The UK is the MINI brand's second-largest market worldwide after the US. The UK is also the fourth-largest market for the BMW Group. 80 per cent of the MINIs made in Oxford are exported, making MINI the third-largest vehicle exporter in the UK.

"The MINI brand has had strong ties to the UK for decades. Our MINI production in Oxford represents a commitment to the brand's identity, firmly in line with our successful strategy of "production follows the market". Oxford is the centre of our British MINI production network, with the Swindon pressings plant and the Hams Hall engine plant near Birmingham," stated Board of Management member for Production Harald Krüger at the event celebrating the production milestone.

"Today, we mark two important milestones for MINI. Three million MINIs produced, and two million MINIs exported from Oxford to customers worldwide. These are impressive figures and definitely a reason to celebrate. In markets big and small, MINI has always appealed to customers on an emotional level," said Board of Management member Peter Schwarzenbauer.

Transport Minister Baroness Kramer said: "I congratulate the workers at MINI Plant Oxford on reaching this remarkable milestone. The MINI is a British icon and is a major part of a thriving automotive industry spearheading the growing British economy. This government is working to create the right environment for car manufacturers like BMW to continue innovating and developing British-made cars with worldwide appeal."

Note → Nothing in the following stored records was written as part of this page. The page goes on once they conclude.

@[simp] theorem bumpBell_fields (kind unit idx n : Nat) (s : State) :
    (bumpBell kind unit idx n s).now = s.now ∧ (bumpBell kind unit idx n s).bell = s.bell ∧ (bumpBell kind unit idx n s).ready = s.ready ∧
    (bumpBell kind unit idx n s).freeCtr = s.freeCtr ∧ (bumpBell kind unit idx n s).mem = s.mem ∧ (bumpBell kind unit idx n s).stks = s.stks ∧
    (bumpBell kind unit idx n s).host = s.host ∧ (bumpBell kind unit idx n s).tal = s.tal ∧ (bumpBell kind unit idx n s).ras = s.ras ∧
    (bumpBell kind unit idx n s).stat = s.stat ∧ (bumpBell kind unit idx n s).shops = s.shops ∧ (bumpBell kind unit idx n s).benches = s.benches ∧
    (bumpBell kind unit idx n s).sched = s.sched ∧ (bumpBell kind unit idx n s).book = s.book ∧
    (bumpBell kind unit idx n s).selectors = s.selectors ∧ (bumpBell kind unit idx n s).grammars = s.grammars ∧
    (bumpBell kind unit idx n s).fulStacks = s.fulStacks ∧ (bumpBell kind unit idx n s).fullers = s.fullers ∧
    (bumpBell kind unit idx n s).bal = s.bal ∧ (bumpBell kind unit idx n s).therm = s.therm ∧ (bumpBell kind unit idx n s).jobs = s.jobs ∧
    (bumpBell kind unit idx n s).sys = s.sys ∧ (bumpBell kind unit idx n s).pending = s.pending := by
  and_intros <;> rfl

@[simp] theorem atTime_fields (t : Nat) (s : State) :
    (atTime t s).bell = s.bell ∧ (atTime t s).ready = s.ready ∧ (atTime t s).freeCtr = s.freeCtr ∧ (atTime t s).regs = s.regs ∧
    (atTime t s).mem = s.mem ∧ (atTime t s).stks = s.stks ∧ (atTime t s).host = s.host ∧ (atTime t s).tal = s.tal ∧ (atTime t s).ras = s.ras ∧
    (atTime t s).stat = s.stat ∧ (atTime t s).shops = s.shops ∧ (atTime t s).benches = s.benches ∧ (atTime t s).sched = s.sched ∧
    (atTime t s).book = s.book ∧ (atTime t s).selectors = s.selectors ∧ (atTime t s).grammars = s.grammars ∧ (atTime t s).fulStacks = s.fulStacks ∧
    (atTime t s).fullers = s.fullers ∧ (atTime t s).bal = s.bal ∧ (atTime t s).therm = s.therm ∧ (atTime t s).jobs = s.jobs ∧
    (atTime t s).sys = s.sys ∧ (atTime t s).pending = s.pending := by
  and_intros <;> rfl

@[simp] theorem answer_fields (v : Nat) (s : State) :
    (answer v s).now = s.now ∧ (answer v s).bell = s.bell ∧ (answer v s).ready = s.ready ∧ (answer v s).freeCtr = s.freeCtr ∧
    (answer v s).mem = s.mem ∧ (answer v s).stks = s.stks ∧ (answer v s).host = s.host ∧ (answer v s).tal = s.tal ∧ (answer v s).ras = s.ras ∧
    (answer v s).stat = s.stat ∧ (answer v s).shops = s.shops ∧ (answer v s).benches = s.benches ∧ (answer v s).sched = s.sched ∧
    (answer v s).book = s.book ∧ (answer v s).selectors = s.selectors ∧ (answer v s).grammars = s.grammars ∧ (answer v s).fulStacks = s.fulStacks ∧
    (answer v s).fullers = s.fullers ∧ (answer v s).bal = s.bal ∧ (answer v s).therm = s.therm ∧ (answer v s).jobs = s.jobs ∧
    (answer v s).sys = s.sys ∧ (answer v s).pending = s.pending := by
  and_intros <;> rfl

@[simp] theorem answerBytes_fields (l : List Byte) (s : State) :
    (answerBytes l s).now = s.now ∧ (answerBytes l s).bell = s.bell ∧ (answerBytes l s).ready = s.ready ∧ (answerBytes l s).freeCtr = s.freeCtr ∧
    (answerBytes l s).mem = s.mem ∧ (answerBytes l s).stks = s.stks ∧ (answerBytes l s).host = s.host ∧ (answerBytes l s).tal = s.tal ∧
    (answerBytes l s).ras = s.ras ∧ (answerBytes l s).stat = s.stat ∧ (answerBytes l s).shops = s.shops ∧ (answerBytes l s).benches = s.benches ∧
    (answerBytes l s).sched = s.sched ∧ (answerBytes l s).book = s.book ∧ (answerBytes l s).selectors = s.selectors ∧
    (answerBytes l s).grammars = s.grammars ∧ (answerBytes l s).fulStacks = s.fulStacks ∧ (answerBytes l s).fullers = s.fullers ∧
    (answerBytes l s).bal = s.bal ∧ (answerBytes l s).therm = s.therm ∧ (answerBytes l s).jobs = s.jobs ∧ (answerBytes l s).sys = s.sys ∧
    (answerBytes l s).pending = s.pending := by
  and_intros <;> rfl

*Millions invested signals clear commitment to British production locations*
The BMW Group has invested a total of around £1.75 billion in its British plants since 2000. Between 2012 and 2015 alone, the BMW Group is investing a total of £750 million in its MINI UK production network. This investment is part of the international growth strategy for the MINI brand and secures the long-term future of the Oxford plant and safeguard 5,600 jobs at the Oxford, Swindon and Hams Hall plants.

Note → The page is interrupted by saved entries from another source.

/-! ### The closing ledger -/

@[simp] theorem statRecords_sys (s) : (statRecords s).sys = s.sys := by simp [statRecords]
@[simp] theorem snapTenant_sys (t s) : (snapTenant t s).sys = s.sys := by simp [snapTenant]
@[simp] theorem snapUnit_sys (kind n s) : (snapUnit kind n s).sys = s.sys := by simp [snapUnit]
@[simp] theorem finishLedger_sys (s) : (finishLedger s).sys = s.sys := by unfold finishLedger; dsimp only; (repeat' split) <;> simp
@[simp] theorem execLedgerClose_keepsPower (s) : keepsPower s (execLedgerClose s) := by simp [execLedgerClose]

/-! ### Scans, admissions and the governor within the bell -/

@[simp] theorem returnTiles_sys (s) : (returnTiles s).sys = s.sys := rfl
@[simp] theorem seeHost_sys (cells fails s) : (seeHost cells fails s).sys = s.sys := rfl
@[simp] theorem askScan_sys (vf value s) : (askScan vf value s).sys = s.sys := by simp [askScan]
@[simp] theorem execBellEarlyScan_keepsPower (vf value time s) : keepsPower s (execBellEarlyScan vf value time s) := by simp [execBellEarlyScan]
@[simp] theorem execEarlyScan_keepsPower (cells fails cmds time s) : keepsPower s (execEarlyScan cells fails cmds time s) := by simp [execEarlyScan]
@[simp] theorem execDispatchAdmit_keepsPower (time s) : keepsPower s (execDispatchAdmit time s) := by simp [execDispatchAdmit]
@[simp] theorem execHoldRelease_keepsPower (time s) : keepsPower s (execHoldRelease time s) := by simp [execHoldRelease]
@[simp] theorem execGovernorSample_keepsPower (energy time s) : keepsPower s (execGovernorSample energy time s) := by simp [execGovernorSample]

/-! ### Memory accesses of the bench cores -/

@[simp] theorem localOp_sys (n ss vs shop bench d a imm f s) : (localOp n ss vs shop bench d a imm f s).sys = s.sys :=
  issue_sys fun k b t ht => by dsimp only; split <;> simpa using ht

@[simp] theorem execSldb_keepsPower (shop bench d a imm s) : keepsPower s (execSldb shop bench d a imm s) := by simp [execSldb]
@[simp] theorem execSldw_keepsPower (shop bench d a imm s) : keepsPower s (execSldw shop bench d a imm s) := by simp [execSldw]
@[simp] theorem execSldd_keepsPower (shop bench d a imm s) : keepsPower s (execSldd shop bench d a imm s) := by simp [execSldd]
@[simp] theorem execSstb_keepsPower (shop bench d a imm s) : keepsPower s (execSstb shop bench d a imm s) := by simp [execSstb]
@[simp] theorem execSstw_keepsPower (shop bench d a imm s) : keepsPower s (execSstw shop bench d a imm s) := by simp [execSstw]
@[simp] theorem execSstd_keepsPower (shop bench d a imm s) : keepsPower s (execSstd shop bench d a imm s) := by simp [execSstd]
@[simp] theorem execVld_keepsPower (shop bench d a imm s) : keepsPower s (execVld shop bench d a imm s) := by simp [execVld]
@[simp] theorem execVst_keepsPower (shop bench d a imm s) : keepsPower s (execVst shop bench d a imm s) := by simp [execVst]
@[simp] theorem remoteAccess_sys (k kind dest p s) : (remoteAccess k kind dest p s).sys = s.sys := by simp [remoteAccess]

*Global growth strategy: expansion of production capacity*
The BMW Group produced a total of 303,177 MINI-brand vehicles in 2013. The production volume at MINI Oxford reached 175,986 units. A further 125,559 units of the MINI Countryman and MINI Paceman were contract-manufactured at MSF Graz in Austria and other assembly plants in Asia.

The BMW Group further expanded its production capacities as the next major step in the implementation of its global growth strategy. With the significant growth of the MINI brand, the BMW Group requires additional external production capacity beyond that of MINI Plant Oxford. Sharing production of the MINI Hatch with contract manufacturer VDL Nedcar (Born, Netherlands) since July 2014 will give the BMW Group global production network greater flexibility for other models. The British production network will nevertheless remain the heart of MINI production.


----------